Eventually, the growing market for lumber demanded large mills built in communities close to the transportation corridors.

Then “forestry” changed, and there were rules and regulations and tenure. The foresters got involved in planning, management of forested land, rehabilitation and reforestation. They learned Mother Nature’s cycles and adopted her greatest tool – fire. When Mother Nature wanted to rehabilitate and regenerate a pine forest, she started a fire, cleansed and created nutrients of the forest floor and reseeded.

Foresters adopted that tool and used it for rehabilitation and regeneration – it worked well.

But a new generation of knowledge came along and that practice went by the wayside.

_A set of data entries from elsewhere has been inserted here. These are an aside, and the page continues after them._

-- ==== Sys2Proof/Machine/Ops.lean ====
section
/-! DEFINITION. The named operations that every meaning is made of: registers, contexts and logical cores, translation and
memory access (R119 to R145, R310 to R314), saving a task, taking a fault and returning from one (R316 to R320, R330), and
the forms in which a meaning runs an operation. -/

namespace Sys2Proof.Machine

/-! ## The operation monad -/

/-- How an operation ends without its effect: a fault with its code and address (whether poison was met; the TRAP number),
or a stall that leaves the instruction to be executed again (R37, R64). -/
inductive Trap where
  | fault (code addr : Nat) (pois : Bool) (num : Nat)
  | stall
  deriving DecidableEq, Repr

/-- An operation on the state that may end in a trap, which discards everything it did (R64). -/
abbrev Op := StateT State (Except Trap)

/-- Fault codes of R316. -/
def codeIll : Nat := 1
def codePriv : Nat := 2
def codeAlign : Nat := 3
def codePage : Nat := 4
def codeProt : Nat := 5
def codeTens : Nat := 6
def codePois : Nat := 7
def codeRes : Nat := 8
def codeTrap : Nat := 9

/-- Raises a fault that names no address. -/
def raise {α : Type} (code : Nat) : Op α := throw (.fault code 0 false 0)

/-- Raises a fault at an address. -/
def raiseAt {α : Type} (code addr : Nat) : Op α := throw (.fault code addr false 0)

/-- Raises a fault unless a condition holds. -/
def require (c : Bool) (code : Nat) : Op Unit := if c then pure () else raise code

/-- Runs an operation, giving its trap instead of ending; a trap leaves the state as it was before. -/
def attempt {α : Type} (op : Op α) : Op (Except Trap α) := fun s =>
  match op s with
  | .ok (a, s') => .ok (.ok a, s')
  | .error t => .ok (.error t, s)

/-- The next value of the counter that free values are applied to (DESIGN CHOICE log 5). -/
def freeIndex : Op Nat := do
  let s ← get
  set { s with free := s.free + 1 }
  pure s.free

/-! ## Cores and widths -/

/-- VW of a physical core in bits (R14, R15): the burst-die firmware cores are cores of burst clusters. -/
def coreVw : PCore → Nat
  | .bi _ => Config.vwBi
  | .si _ => Config.vwSi
  | .fw 0 => Config.vwSi
  | .fw _ => Config.vwBi

/-- VW of the core that runs the moving slot. -/
def State.vw (s : State) : Nat := coreVw s.cur.core

/-- Physical die of a core (R16). -/
def coreDie : PCore → Nat
  | .bi l => Config.dieOf l
  | .si _ => 0
  | .fw d => d

/-- Whether a core is on the burst island. -/
def coreIsBi : PCore → Bool
  | .bi _ => true
  | .si _ => false
  | .fw _ => false

/-! ## Registers -/

/-- Reads a scalar register; x0 reads zero (R68). -/
def State.x (s : State) (r : Reg) : Word := if r = 0 then 0 else s.act.x[r]

/-- Writes a scalar register; a write to x0 is discarded (R68). -/
def State.setX (s : State) (r : Reg) (v : Word) : State :=
  if r = 0 then s else { s with act := { s.act with x := s.act.x.set r v } }

/-- The second register of a pair whose first is even (R68). -/
def pairOf (r : Reg) : Reg := ⟨(r.val + 1) % 32, Nat.mod_lt _ (by decide)⟩

/-- Register r + k, for the groups of R68. -/
def regPlus (r : Reg) (k : Nat) : Reg := ⟨(r.val + k) % 32, Nat.mod_lt _ (by decide)⟩

/-- Reads a vector register over the core's VW bits (R198). -/
def State.vreg (s : State) (r : Reg) : Nat := (s.act.v[r]).toNat % 2 ^ s.vw

/-- Writes a vector register over the core's VW bits. -/
def State.setV (s : State) (r : Reg) (v : Nat) : State :=
  { s with act := { s.act with v := s.act.v.set r (BitVec.ofNat 1024 (v % 2 ^ s.vw)) } }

Then a voracious little bug – mountain pine beetle – virtually chewed its way through British Columbia and headed for greener wood over the Rockies.

While dead/dry pine is still being harvested and used in the lumber mill mix, its economic viability is coming to an end.

We just went through the wildfire season of 2017 and it was devastating for everyone, including the forest extraction and processing industry, which lost huge inventories to the raging fires.

The Quesnel fire zone doesn’t have the clumps of green timber mixed with the charred trees like Williams Lake and 100 Mile House, where the fires got close to structures and were fought vigorously.

Now, we have to look at ground fuel mitigation to supply timber to the mills and protect our wild land/urban interface, which, in turn, will protect our communities from the next wildfire season, as Mayor Bob Simpson suggested recently.

The former Cariboo Regional District chair recently suggested we should return to burning the ground fuel on reforestation sites before planting.

Forest Practices Board chair Tim Ryan says his board will be doing a special report on best practices on how to reforest, rehabilitate and what to plant given climate change.

So, the forest industry is still in play, but we have to adopt new practices.